> _THE TASK_: Your answer should be every line below that includes the word "decode".

Dataset entries:
-- ==== Sys2Proof/Machine/LaneConv.lean ====
section
/-! DEFINITION. VSEL and the conversions: VCVT, the block quantiser and the lattice quantiser with their inverses (R161 to
R171, R196 to R200). -/

namespace Sys2Proof.Machine

/-! ### VSEL (R196) -/

/-- VSEL on one hart (R196). -/
def vselOn (m : MaskMod) (d : Lat) (a b : LOp) (k : Nat) (s : State) : HRes :=
  let c := s.lanes k
  let t := s.hart k
  let us := List.range (c.vl / c.fmt.per)
  let bits (u : Nat) : List Bool := (List.range c.fmt.per).map fun j => maskBit t m c.fmt.q (u * c.fmt.per + j)
  let pick (u : Nat) : Bool := (bits u).all id
  let va := s.lop k c.fmt a
  let vb := s.lop k c.fmt b
  elemWord k d c.fmt.unit c.groups (s.badFmt c fun _ => true)
    (lopUses c.fmt (us.filter pick) a ++ lopUses c.fmt (us.filter (!pick ·)) b ++ [{ ref := .own d, fmt := c.fmt }])
    (us.find? fun u => (bits u).any id && !(bits u).all id) false us
    (fun u => (if pick u then va u else vb u, fl0)) s
/-- VSEL (R196). -/
def execVsel (h : Hdr) (m : MaskMod) (d : Lat) (a b : LOp) (s : State) : Out :=
  wordOp h (elemUse (lopRegs a ++ lopRegs b) (laneLats d a b)) (perLane (vselOn m d a b)) s

/-! ### VCVT (R197, R198) -/

/-- The lane format of a VCVT source. -/
def cvtVfmt : CvtFmt → VFmt
  | .i8 => .i8 | .n8 => .n8 | .i16 => .i16 | .n16 => .n16 | .i32 => .i32 | .n32 => .n32 | .i64 => .i64 | .f32 => .f32
  | .bf16 => .bf16 | .f16 => .f16 | .e4m3 => .e4m3 | .e5m2 => .e5m2
/-- One element converted: source pattern, destination index (R198). -/
def cvtElem (c : LaneCfg) (sty : VFmt) (x i : Nat) : Nat × Flags :=
  match sty.ff?, c.fmt.ff? with
  | some f, some g =>
    let v := flushIn c.flush f (f.decode x)
    let r := flushOut c.flush g g 0 (roundTo v.ex g c.rm c.sat (c.h i))
    (r.1, v.snanFlag ||| r.2)
  | some f, none =>
    let r := toInt (flushIn c.flush f (f.decode x)) c.fmt.lo c.fmt.hi c.rm (c.h i)
    (wrapTo c.fmt.bits r.1, r.2)
  | none, some g => flushOut c.flush g g 0 (roundTo (intNum (sty.int x)).ex g c.rm c.sat (c.h i))
  | none, none => c.nar (sty.int x)
/-- The groups of the sweep of a VCVT: the wide side, and the narrow one up to the end of its part (R189, R197). -/
def cvtGroups (sty : VFmt) (part : Nat) (c : LaneCfg) : Nat :=
  let n := min sty.bits c.fmt.bits
  let w := max sty.bits c.fmt.bits
  groupsOf (max ((c.vl * w + 7) / 8) (((part + 1) * c.vl * n + 7) / 8))
/-- VCVT on one hart (R198). Between integer formats it does not round, and SEED stays: the model's choice (log 36). A conversion in
place between widths (D = A) reads its whole source before it writes a result: R183 orders the read and the write of one element
only, DESIGN CHOICE (log 63). -/
def vcvtOn (m : MaskMod) (sty : VFmt) (part : Nat) (d : Lat) (a : LatRef) (k : Nat) (s : State) : HRes :=
  let c := s.lanes k
  let t := s.hart k
  let sb := sty.bits
  let db := c.fmt.bits
  let off := part * c.vl
  let so := if sb < db then off else 0
  let dof := if db < sb then off else 0
  let bad := 11 < c.fmt.code || c.bl != 0 || (sb == db && part != 0) || 65536 / max sb db < c.vl
    || 65536 / min sb db < (part + 1) * c.vl || s.wide (max sb db)
  let act := (List.range c.vl).filter fun i => maskOn t m c.fmt.q (i + dof)
  let src := s.latData k a
  elemWord k d db (cvtGroups sty part c) bad
    [{ ref := a, fmt := sty, read := sectorsOf sb (act.map (· + so)) }, { ref := .own d, fmt := c.fmt }]
    none (sty.ff?.isSome || c.fmt.ff?.isSome) (act.map (· + dof))
    (fun j => cvtElem c sty (elemOf sb src (j - dof + so)) j) s
/-- VCVT (R198). -/
def execVcvt (h : Hdr) (m : MaskMod) (sty : CvtFmt) (part : BitVec 3) (d : Lat) (a : LatRef) (s : State) : Out :=
  wordOp h (elemUse [] [.own d, a] (g := cvtGroups (cvtVfmt sty) part.toNat)) (perLane (vcvtOn m (cvtVfmt sty) part.toNat d a)) s

/-! ### Block and lattice conversions (R161 to R171, R199, R200) -/

/-- The lane format of a wide format. -/
def wideVfmt : WideFmt → VFmt
  | .f32 => .f32 | .bf16 => .bf16 | .f16 => .f16
/-- The floating-point format of a wide format. -/
def wideFF : WideFmt → FF
  | .f32 => .f32 | .bf16 => .bf16 | .f16 => .f16
/-- The operands of a scaled conversion. -/
structure Scaled where
  wf : WideFmt
  seg : Nat
  part : Nat
deriving DecidableEq, Repr
/-- The range checks of a scaled conversion (R162, R197, R199, R200). -/
def Scaled.bad (x : Scaled) (s : State) (c : LaneCfg) (lq : Bool) : Bool :=
  let okFmt := if lq then c.fmt.isLq && c.bl == 32
    else (c.fmt == .e4m3 || c.fmt == .e5m2 || c.fmt == .e2m1) && c.bl != 0
  !okFmt || 2 ^ c.ssr ≤ x.seg || x.part * c.vl % c.bl != 0 || (wideVfmt x.wf).perLatch < c.vl
    || c.fmt.perLatch < (x.part + 1) * c.vl || 8192 / 2 ^ c.ssr < ((x.part + 1) * c.vl + c.bl - 1) / c.bl
    || s.wide (wideVfmt x.wf).bits
/-- The scale byte of element j (R162). -/
def Scaled.byteAt (x : Scaled) (c : LaneCfg) (j : Nat) : Nat := x.seg * (8192 / 2 ^ c.ssr) + j / c.bl
/-- The groups of the sweep of a scaled conversion: the wide latch, the scaled one up to the end of its part, and the scale
latch up to the last scale byte (R189). -/
def Scaled.groups (x : Scaled) (c : LaneCfg) : Nat :=
  groupsOf (max (max ((c.vl * (wideVfmt x.wf).bits + 7) / 8) (((x.part + 1) * c.vl * c.fmt.bits + 7) / 8))
    (x.byteAt c ((x.part + 1) * c.vl - 1) + 1))

/-- What a quantiser has written so far: data, scales, flags. -/
structure Quant where
  data : Nat
  scale : Nat
  fl : Flags
/-- One block quantised to a floating-point format (R163, R199): `v j` is the flushed input of element j, zero beyond the
last. -/
def mxBlock (x : Scaled) (c : LaneCfg) (v : Nat → Num) (hi : Nat) (q : Quant) (blk : Nat) : Quant :=
  let js := (List.range c.bl).map (blk * c.bl + ·)
  let e := blockScale c.fmt.emaxOf (js.map v)
  let q := { q with scale := putElem 8 q.scale (x.seg * (8192 / 2 ^ c.ssr) + blk) e.1, fl := q.fl ||| e.2 }
  (js.filter (· < hi)).foldl (fun q j =>
    if e.1 = 0xFF then { q with data := putElem c.fmt.bits q.data j 0 }
    else
      let k : Int := (e.1 : Int) - 127
      let f := c.fmt.ff?.getD .e4m3
      let r := roundTo ((v j).scale (-k)).ex f c.rm true (c.h j)
      let r := flushOut c.flush f .f32 k (r.1, r.2 &&& ~~~ flOF)
      { q with data := putElem c.fmt.bits q.data j r.1, fl := q.fl ||| r.2 }) q
/-- One block quantised to lattice points (R167 to R170, R200). The inputs are flushed, and a point that it stores is not: R156 can be
read to flush it as a result, which R167 and R200 do not do, DEDUCED (log 65). -/
def lqBlock (x : Scaled) (c : LaneCfg) (v : Nat → Num) (hi : Nat) (q : Quant) (blk : Nat) : Quant :=
  let j0 := blk * c.bl
  let e := blockScale c.fmt.emaxOf ((List.range c.bl).map fun i => v (j0 + i))
  let q := { q with scale := putElem 8 q.scale (x.seg * (8192 / 2 ^ c.ssr) + blk) e.1, fl := q.fl ||| e.2 }
  ((List.range (c.bl / 8)).filter fun p => j0 + 8 * p < hi).foldl (fun q p =>
    let k : Int := (e.1 : Int) - 127
    let r := if e.1 = 0xFF then (0, fl0)
      else lqQuantise c.fmt ((List.range 8).map fun i => (v (j0 + 8 * p + i)).scale (-k))
    { q with data := putElem c.fmt.unit q.data (blk * (c.bl / 8) + p) r.1, fl := q.fl ||| r.2 }) q
/-- A quantiser on one hart (R199, R200). VLQQ rounds to nearest whatever the mode, and SEED stays: the model's choice
(log 36). -/
def quantOn (lq : Bool) (x : Scaled) (d : Lat) (a : LatRef) (b : Lat) (k : Nat) (s : State) : HRes :=
  let c := s.lanes k
  let w := wideVfmt x.wf
  let lo := x.part * c.vl
  let hi := lo + c.vl
  match s.laneCheck k (x.bad s c lq)
      [{ ref := a, fmt := w, read := sectorsOf w.bits (List.range c.vl) }, { ref := .own d, fmt := c.fmt },
       { ref := .own b, fmt := .n8 }] none with
  | some e => .fail e
  | none =>
    let src := s.latData k a
    let v (j : Nat) : Num :=
      if lo ≤ j && j < hi then flushIn c.flush (wideFF x.wf) ((wideFF x.wf).decode (elemOf w.bits src (j - lo)))
      else .fin false 0 0
    let blks := (List.range ((hi + c.bl - 1) / c.bl - lo / c.bl)).map (lo / c.bl + ·)
    let blks := if c.vl = 0 then [] else blks
    let q := blks.foldl ((if lq then lqBlock else mxBlock) x c v hi)
      { data := s.latData k (.own d), scale := s.latData k (.own b), fl := fl0 }
    if lq && c.lqt && q.fl &&& flLQO != 0 then .fail { cause := 0x07, tval := s.iss.addr }
    else withFlags k q.fl s fun s =>
      let n := if lq then c.fmt.unit else c.fmt.bits
      let per := if lq then 8 else 1
      let s := (s.stepSeed k (!lq)).putLatch k d n ((List.range (c.vl / per)).map (lo / per + ·)) q.data
      let s := s.putLatch k b 8 (blks.map (x.seg * (8192 / 2 ^ c.ssr) + ·)) q.scale
      s.pushSeg k [a] [.own d, .own b] true (2 * x.groups c)
/-- VMXQ (R199). -/
def execVmxq (h : Hdr) (wf : WideFmt) (seg part : BitVec 4) (d : Lat) (a : LatRef) (b : Lat) (s : State) : Out :=
  wordOp h (elemUse [] [.own d, a, .own b] (fun _ => 2) (Scaled.groups { wf := wf, seg := seg.toNat, part := part.toNat }))
    (perLane (quantOn false { wf := wf, seg := seg.toNat, part := part.toNat } d a b)) s
/-- VLQQ (R200). -/
def execVlqq (h : Hdr) (wf : WideFmt) (seg part : BitVec 4) (d : Lat) (a : LatRef) (b : Lat) (s : State) : Out :=
  wordOp h (elemUse [] [.own d, a, .own b] (fun _ => 2) (Scaled.groups { wf := wf, seg := seg.toNat, part := part.toNat }))
    (perLane (quantOn true { wf := wf, seg := seg.toNat, part := part.toNat } d a b)) s

/-- An inverse on one hart (R199, R200): each element with its scale, flushed, rounded to the wide format. -/
def dequantOn (lq : Bool) (x : Scaled) (d : Lat) (a : LatRef) (b : Lat) (k : Nat) (s : State) : HRes :=
  let c := s.lanes k
  let w := wideVfmt x.wf
  let g := wideFF x.wf
  let lo := x.part * c.vl
  let js := (List.range c.vl).map (lo + ·)
  let data := s.latData k a
  let scales := s.latData k (.own b)
  elemWord k d w.bits (x.groups c) (x.bad s c lq)
    [{ ref := a, fmt := c.fmt, read := sectorsOf c.fmt.bits js }, { ref := .own d, fmt := w },
     { ref := .own b, fmt := .n8, read := sectorsOf 8 (js.map (x.byteAt c)) }]
    none true (List.range c.vl)
    (fun i =>
      let e := elemOf 8 scales (x.byteAt c (lo + i))
      let v := c.fmt.num data (lo + i) (some e)
      let r := flushOut c.flush g g 0 (roundTo (flushIn c.flush .f32 v).ex g c.rm c.sat (c.h i))
      (r.1, r.2 ||| v.snanFlag ||| flIf (e == 0xFF) flNV)) s
/-- VMXD (R199). -/
def execVmxd (h : Hdr) (wf : WideFmt) (seg part : BitVec 4) (d : Lat) (a : LatRef) (b : Lat) (s : State) : Out :=
  wordOp h (elemUse [] [.own d, a, .own b] (g := Scaled.groups { wf := wf, seg := seg.toNat, part := part.toNat }))
    (perLane (dequantOn false { wf := wf, seg := seg.toNat, part := part.toNat } d a b)) s
/-- VLQD (R200). -/
def execVlqd (h : Hdr) (wf : WideFmt) (seg part : BitVec 4) (d : Lat) (a : LatRef) (b : Lat) (s : State) : Out :=
  wordOp h (elemUse [] [.own d, a, .own b] (g := Scaled.groups { wf := wf, seg := seg.toNat, part := part.toNat }))
    (perLane (dequantOn true { wf := wf, seg := seg.toNat, part := part.toNat } d a b)) s

end Sys2Proof.Machine
end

> _OUTPUT BELOW_:
    let v := flushIn c.flush f (f.decode x)
    let r := toInt (flushIn c.flush f (f.decode x)) c.fmt.lo c.fmt.hi c.rm (c.h i)
      if lo ≤ j && j < hi then flushIn c.flush (wideFF x.wf) ((wideFF x.wf).decode (elemOf w.bits src (j - lo)))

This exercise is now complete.